But there's a comment explicitly pointing that out and the name
"SetShareOfWeightSoFar" further highlights it.
(There would be no need for "SoFar" if the sum was the final one.)

I don't feel strongly about it though, leaving 'runningWeightSum'
is fine if you still think the code would be misread without it.
Perhaps in that case we should add a temp for the uses after the
loop when it's final? eg:
  const auto weightSum = runningWeightSum;

(If we can't eliminate SetShareOfWeightSoFar altogether that is.)
(In reply to Mats Palmgren (:mats) from comment #10)
> I don't see why we need the SetShareOfWeightSoFar stuff. We're looping
> over the items twice anyway so could the first loop just calculate the
> sums and the second calculate each item's size directly?

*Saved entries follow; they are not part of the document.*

/-! ### Witnesses: ingest, registration, channels -/

/-- The head of a frame (Table 7-2). -/
def fr (ftype frags src stream fseq : Nat) (body : List Byte) : List Byte :=
  frameHeader ftype 0 frags src stream 0 1 fseq (zeros 10) ++ body
def cfg0 : FlashConfig :=
  { FlashConfig.empty with partner := 2, tray := [⟨7, 3, 4, 0⟩], storage := [9], oobCtl := 6, domains := [1, 1, 1] }
/-- Aggregator 1: die unit 4 is registered and served, the mirror entry of die unit 5 served too where `fo`, that of 6 not; stream 256 of die unit 4. -/
def agReg (en : Nat) (fo : Bool) : Aggregator :=
  { agF [[(CHIP_IDENT_AGG_ID, 1)], [(ING_CTRL_EN, en), (ING_CTRL_CTL_TRIES, 3)],
         [(REG_ENT_VALID 4, 1), (REG_ENT_STATE 4, 1), (REG_ENT_MAC 4, 77)], [(REG_ENT_VALID 261, 1), (REG_ENT_STATE 261, b2n fo + 1), (REG_ENT_MAC 261, 78)],
         [(REG_ENT_VALID 262, 1), (REG_ENT_STATE 262, 1), (REG_ENT_MAC 262, 79)],
         [(MIR_CTRL_EN, 1)], [(MIR_STATUS_SESSION, 1)], [(STC_CFG_EN 256, 1)]] with cfg := cfg0 }
def agUp : Aggregator := agReg 1 false
def regBody (code pos port : Nat) : List Byte := beBytes 1 code ++ zeros 2 ++ beBytes 1 pos ++ zeros 10 ++ beBytes 2 port ++ zeros 24
def ctlF (tries lastSent : Nat) : CtlOutFrame := ⟨9, 0x0A, 0, [], tries, lastSent, none⟩
def agCtl (f : CtlOutFrame) (mono : Nat) : Aggregator := { agUp.setPath 4 { CtlPath.init with out := [f] } with tc := tcLine mono }
def ackF : List Byte := fr ftControlAck 1 260 0 0 (zeros 4 ++ beBytes 4 9 ++ zeros 8)
theorem test_witness_ControlPathsOfTheAggregator :
    agUp.served = true ∧ agUp.servesKey 5 = false ∧ agUp.mono < (agUp.path 4).lastKeep + 1000000 ∧ agUp.servesKey 4 = true
      ∧ (agUp.path 4).lastKeep + 1000000 ≤ (tcLine 1000000).mono ∧ agUp.hlt.loop = false ∧ (agUp.path 4).stopped = false ∧ (agReg 0 false).answers = false
      ∧ agUp.answers = true ∧ agUp.frameCheck laneIngest (fr ftRegister 1 0 0 0 (regBody 1 3 7)) = (true, agUp)
      ∧ be (fr ftRegister 1 0 0 0 (regBody 1 3 7)) 1 1 = ftRegister ∧ be (regBody 1 3 7) 0 1 = 1
      ∧ (agUp.cfg.tray.find? fun e => decide (e.port = be (regBody 1 2 7) 14 2 ∧ e.pos = be (regBody 1 2 7) 3 1)) = none
      ∧ (agUp.cfg.tray.find? fun e => decide (e.port = be (regBody 1 3 7) 14 2 ∧ e.pos = be (regBody 1 3 7) 3 1)) = some ⟨7, 3, 4, 0⟩
      ∧ agUp.get (REG_ENT_MAC 4) = 77 ∧ (agF [[(REG_ENT_VALID 4, 0)]]).on (REG_ENT_VALID 4) = false ∧ be (regBody 2 3 7) 0 1 = 2
      ∧ firstBelow 256 (fun j => agUp.on (REG_ENT_VALID (256 + j)) && decide (agUp.get (REG_ENT_MAC (256 + j)) = 78)) = some 5
      ∧ { agUp with cfg := FlashConfig.empty }.mirroringRuns = false ∧ (agReg 1 true).mirroringRuns = true ∧ (agReg 1 true).inFailover = true
      ∧ (agReg 1 true).servesKey (256 + 5) = true
      ∧ firstBelow 256 (fun j => (agReg 1 true).on (REG_ENT_VALID (256 + j)) && decide ((agReg 1 true).get (REG_ENT_MAC (256 + j)) = 79)) = some 6
      ∧ (agReg 1 true).servesKey (256 + 6) = false ∧ (agReg 1 true).answers = true ∧ { CtlPath.init with stopped := true }.stopped = true
      ∧ { CtlPath.init with stopped := true }.probe = none ∧ (agReg 1 true).frameCheck laneIngest (fr ftRegister 1 0 0 0 (regBody 2 3 7)) = (true, agReg 1 true) ∧ (agReg 0 false).on ING_CTRL_EN = false ∧ agUp.on ING_CTRL_EN = true
      ∧ (agCtl (ctlF 1 0) 0).frameCheck laneIngest ackF = (true, agCtl (ctlF 1 0) 0) ∧ be ackF 1 1 = ftControlAck ∧ agUp.regKey (be ackF 4 4) = some 4
      ∧ ((agCtl (ctlF 1 0) 0).path 4).waiting = []
      ∧ ((agCtl (ctlF 1 0) 0).path 4).out.find? (fun x => x.cseq = be (ackF.drop 32) 4 4) = some (ctlF 1 0) ∧ (ctlF 1 0).op = 0x0A
      ∧ (agUp.path 4).out.find? (fun x => x.cseq = 9) = none ∧ (agCtl (ctlF 1 0) 0).mono < (ctlF 1 0).lastSent + (agCtl (ctlF 1 0) 0).ctlRetryNs
      ∧ (ctlF 1 0).lastSent + agUp.ctlRetryNs ≤ (agCtl (ctlF 1 0) agUp.ctlRetryNs).mono ∧ agUp.paused = false
      ∧ (ctlF 2 0).tries < max 1 (agUp.get ING_CTRL_CTL_TRIES) ∧ max 1 (agUp.get ING_CTRL_CTL_TRIES) ≤ (ctlF 3 0).tries := by
  repeat' apply And.intro
  all_goals decide +kernel

def strm (s : StreamState) (mono : Nat) : Aggregator := { agUp.setStream 256 s with tc := tcLine mono }
def telF (job : Nat) : List Byte :=
  frameHeader ftTelemetry 0 1 260 256 0 job 5 (zeros 10) ++ beBytes 4 0 ++ beBytes 4 0 ++ beBytes 2 1 ++ zeros 2 ++ [0]
def chan0 (wait : Option Nat) (stopped : Bool) : Channel :=
  { privileged := true, encode := false, lagK := 0, fwdMax := 0, pool := 3, fwdWait := 5, cplAddr := 0, input := [], produced := 0, buf := 0,
    bufLen := 64, used := 0, links := 0, waitSince := wait, stopped := stopped, lastBuf := 0 }
def agCh (c : Channel) (mono : Nat) : Aggregator := { agUp.modIng fun g => { g with channels := [(33, c)] } with tc := tcLine mono }
/-- Core 1 present, in a state; pool 3 of one buffer. -/
def agCore (st : Nat) : Aggregator :=
  agF [[(CHIP_CORE_PRESENT_PRESENT, 2)], [(PD_STAT_STATE 1, st)], [(PH_CFG_EN 3, 1), (PH_CFG_COUNT 3, 1), (PH_CFG_SHIFT 3, 6)]]
def bad1 : List Byte := [0]
/-- A record parcel with no record and no CRC. -/
def goodParcel : List Byte := [1, 0x06, 0, 1] ++ beBytes 4 40 ++ zeros 32
def agIn (ready : List (List Byte)) : Aggregator :=
  (agF [[(STC_CFG_POOL 256, 3)], [(PH_CFG_EN 3, 1), (PH_CFG_COUNT 3, 1), (PH_CFG_SHIFT 3, 6)], [(PH_BASE_BASE 3, sramOf 0)]]).modIng fun g =>
    { g with streams := [(256, ⟨none, none, ready⟩)] }
theorem test_witness_IngestAndChannels :
    agUp.served = true ∧ (agReg 0 false).on ING_CTRL_EN = false ∧ agUp.on ING_CTRL_EN = true ∧ be (telF 1) 0 1 = 0x20 ∧ be (telF 1) 1 1 = ftTelemetry
      ∧ agUp.streamOf (be (telF 1) 4 4) (be (telF 1) 8 2) = some 256 ∧ agUp.on (MTR_BURST_EN 256) = false
      ∧ agUp.frameCheck laneIngest (telF 1) = (true, agUp) ∧ agUp.bind (some 256) (be (telF 1) 12 4) (be (telF 1) 10 1) = .wrong
      ∧ agUp.bind (some 256) (be (telF 0) 12 4) (be (telF 0) 10 1) = .pass ∧ ((strm ⟨none, some 5, []⟩ 0).stream 256).nextFseq = some (be (telF 0) 16 4)
      ∧ (readFrags (be (telF 0) 3 1) ((telF 0).drop 32)).isSome = true ∧ (agUp.stream 256).open_ = none
      ∧ ((strm ⟨some ⟨0, [], 0⟩, none, []⟩ 0).stream 256).open_ = some ⟨0, [], 0⟩
      ∧ 0 + max 1 (agUp.get ING_CTRL_REASM_WAIT) * 10000 ≤ (strm StreamState.init (max 1 (agUp.get ING_CTRL_REASM_WAIT) * 10000)).mono
      ∧ (agUp.stream 256).ready = [] ∧ ((agIn [bad1]).stream 256).ready = bad1 :: [] ∧ (parcelFault bad1).isSome = true
      ∧ ((agIn [goodParcel]).stream 256).ready = goodParcel :: [] ∧ parcelFault goodParcel = none
      ∧ (((agIn [goodParcel]).setStream 256 StreamState.init).pigeonhole 256 goodParcel).1 = true ∧ (agUp.pigeonhole 256 goodParcel).1 = false
      ∧ agOn.dispatchable 1 = false ∧ ((agCh (chan0 none false) 0).chan 33).isSome = true ∧ 31 < 32 ∧ (agCore adOff).dispatchable 1 = true
      ∧ (agCore adOff).chan 33 = none ∧ (agCore adOff).coreOn 1 = false ∧ (agCore adOn).dispatchable 1 = true ∧ (agCore adOn).coreOn 1 = true
      ∧ bit (le (memBytes (agCore adOn).mem 0 64) 12 1) 0 = false ∧ (agCh (chan0 (some 0) false) 5000).chan 33 = some (chan0 (some 0) false)
      ∧ (chan0 (some 0) false).waitSince = some 0 ∧ ((agCore adOn).poolAlloc 3 (ownerChannel 1 1) false).1 = some 0
      ∧ 0 + (chan0 (some 0) false).fwdWait * 1000 ≤ (agCh (chan0 (some 0) false) 5000).mono ∧ (agCh (chan0 none true) 0).chan 33 = some (chan0 none true)
      ∧ (chan0 none true).stopped = true ∧ (chan0 none false).stopped = false := by
  repeat' apply And.intro
  all_goals decide +kernel

/-! ### Witnesses: epochs, trees, broadcasts -/

/-- A node of level 1 below 20 and 21, with the child 30; EPOCH_WAIT 1 µs, HOP_WAIT 1 µs. -/
def tree1 : TreePart := ⟨1, 1, 20, 21, [30], [], [], []⟩
def job1 : JobCtx :=
  { job := 1, gen := 0, state := .armed, version := 0, tree := tree1, treeHeld := true, reparent := [], standIn := none, schemaId := 0, schema := [], epochWait := 1,
    hopWait := 1, dieUnits := [260], failed := [], fpMap := [], fpDeclared := 0, truncated := false, selKey := [], tainted := false, firstTaint := 0,
    horizon := none, reachedTo := 0, dies := [], peals := [⟨1, 1000, false, false, false⟩], epochs := [], ring := [], gone := [], taken := [], parts := [], ups := [], bcasts := [], applied := 0, bparts := [],
    gapSince := none, reservedBc := 0, oldNak := 0, heard := [], lost := [], hbSent := 0, rates := none, oldRates := none, swaps := [],
    drainAt := none, quarEnd := 0 }
def agJob (j : JobCtx) (tc : TimeClient) : Aggregator := { agUp with jobs := [(0, j)], tc := tc }
def epo (armed : Bool) (closed : Option Nat) : Epoch := { Epoch.new 1000 1 with armed := armed, trayClosed := closed }
def jobE (armed : Bool) (closed : Option Nat) : JobCtx := { job1 with epochs := [epo armed closed] }
def up1 (tries : Nat) : ContribOut := ⟨1000, 1, [], tries, 0, 20⟩
def jobU (tries : Nat) : JobCtx := { job1 with ups := [up1 tries] }
def tcU (now mono : Nat) : TimeClient := { TimeClient.init with now := now, mono := mono }
def retryNs : Nat := max 1 (agUp.get TREE_TIMING_CONTRIB_RETRY) * 1000
def upF (job : Nat) (body : List Byte) : List Byte := fr ftTreeUp 1 (2 ^ 31 + 30) 0 0 body |>.set 15 (BitVec.ofNat 8 job)
def contribBody : List Byte := beBytes 1 1 ++ zeros 5 ++ beBytes 10 1000 ++ beBytes 4 2 ++ zeros 4 ++ beBytes 2 2 ++ zeros 6 ++ [0, 0]
theorem test_witness_EpochsCloseAndContributionsTravel :
    let a := agJob job1 TimeClient.init
    a.served = true ∧ agUp.job 0 = none ∧ a.job 0 = some job1 ∧ job1.state = .armed
      ∧ job1.peals.find? (fun q => decide (q.tp = 1000) && !q.sent) = some ⟨1, 1000, false, false, false⟩ ∧ a.armedAhead job1 < 8
      ∧ job1.epoch 1000 = none ∧ job1.wasClosed 1000 = false ∧ (jobE false none).epoch 1000 = some (epo false none)
      ∧ (jobE true none).epoch 1000 = some (epo true none) ∧ (tcU (1000 + 65535999) 0).now < (jobE true none).trayDeadline 1000 ∧ a.paused = false
      ∧ (epo true none).armed = true ∧ (epo true none).trayClosed = none ∧ (jobE true none).trayDeadline 1000 ≤ (tcU (1000 + 65536000) 0).now
      ∧ (tcU (1000 + 65535999) 0).now < (jobE true (some 0)).subtreeDeadline 1000 ∧ (epo true (some 0)).trayClosed.isSome = true
      ∧ (jobE true (some 0)).subtreeDeadline 1000 ≤ (tcU (1000 + 65536000) 0).now ∧ a.on ING_CTRL_EN = true
      ∧ a.frameCheck laneTree (upF 1 contribBody) = (true, a) ∧ be (upF 1 contribBody) 1 1 = ftTreeUp ∧ be contribBody 0 1 = 1
      ∧ a.findJob (be (upF 2 contribBody) 12 4) (be (upF 2 contribBody) 10 1) = none
      ∧ a.findJob (be (upF 1 contribBody) 12 4) (be (upF 1 contribBody) 10 1) = some (0, job1)
      ∧ a.parentCtx (be (upF 2 contribBody) 12 4) (be (upF 2 contribBody) 10 1) (be (upF 2 contribBody) 4 4 % 4096) (be contribBody 6 10) = none
      ∧ a.parentCtx (be (upF 1 contribBody) 12 4) (be (upF 1 contribBody) 10 1) (be (upF 1 contribBody) 4 4 % 4096) (be contribBody 6 10) = some (0, job1)
      ∧ job1.hasTaken (be contribBody 6 10) 30 = false ∧ tabGet job1.parts (be contribBody 6 10 * 4096 + 30) = none
      ∧ { job1 with taken := [(1000, [30])] }.hasTaken (be contribBody 6 10) (be (upF 1 contribBody) 4 4 % 4096) = true
      ∧ (1000 : Nat) < a.tc.now + 200000 * 65536
      ∧ be contribBody 20 4 = 0 ∧ (slice contribBody 32 (be contribBody 24 2)).length = be contribBody 16 4
      ∧ (jobU 1).ups.find? (fun u => u.tp = 1000) = some (up1 1) ∧ (tcU 0 (retryNs - 1)).mono < (up1 1).lastSent + retryNs
      ∧ (up1 1).lastSent + retryNs ≤ (tcU 0 retryNs).mono ∧ max 1 (agUp.get TREE_TIMING_CONTRIB_TRIES) ≤ (up1 999).tries
      ∧ (up1 0).tries < max 1 (agUp.get TREE_TIMING_CONTRIB_TRIES)
      ∧ (tcU 0 retryNs).now < 1000 + (jobU 0).epochWaitU + (((jobU 0).treeAt 1000).depth - (((jobU 0).treeAt 1000).level - 1)) * (jobU 0).hopWaitU
      ∧ a.inTree 0 { job1 with treeHeld := false } = false ∧ (tcU 0 99999).mono < job1.hbSent + 100000 ∧ a.inTree 0 job1 = true
      ∧ job1.hbSent + 100000 ≤ (tcU 0 100000).mono
      ∧ a.ctxsAbove (be (upF 1 [2]) 12 4) (be (upF 1 [2]) 10 1) (be (upF 1 [2]) 4 4 % 4096) = [0]
      ∧ a.ctxsAbove (be (upF 2 [2]) 12 4) (be (upF 2 [2]) 10 1) (be (upF 2 [2]) 4 4 % 4096) = [] ∧ be (upF 1 [2]) 32 1 = 2
      ∧ 20 ∈ a.above 0 job1 ∧ 20 ∉ job1.lost ∧ storeGet 0 job1.heard 20 + 1000000 ≤ (tcU 0 1000000).mono
      ∧ (tcU 0 999999).mono < storeGet 0 job1.heard 20 + 1000000
      ∧ { job1 with reparent := [(0, TreePart.empty)] }.treeAt a.tc.now ≠ { job1 with reparent := [(0, TreePart.empty)] }.tree := by
  repeat' apply And.intro
  all_goals decide +kernel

If we did it the way you suggest, it would indeed be clearer & more direct, but it'd be less guaranteed-to-distribute-exactly-all-of-the-free-space.  It would only work **if** we could guarantee that the following equation holds for all possible flex values:
 flex1/totalFlex + flex2/totalFlex + ...  + flexN/totalFlex == 1.0
(where totalFlex = flex1 + flex2 + ... + flexN)

The problem is, we can *not* guarantee that, with float math, because we may lose some precision when we calculate totalFlex.

For a concrete example, suppose we have 1000000px to distribute, and we have one flex item with "flex: 999999" and one flex item with "flex: 1".

There are a few possible outcomes here, depending on how we implement it:
 (A) first item ends up at 999999px, second at 1px  (ideal)
 (B) first item ends up at 1000000px, second at 0px (less ideal, but reasonable given float error)
 (C) first item ends up at 1000000px, second at 1px (BAD: The items overflow!!! We distributed too much width!)
 (D) first item ends up at 9999999px, second at 0px (BAD: we didn't distribute all of our space!)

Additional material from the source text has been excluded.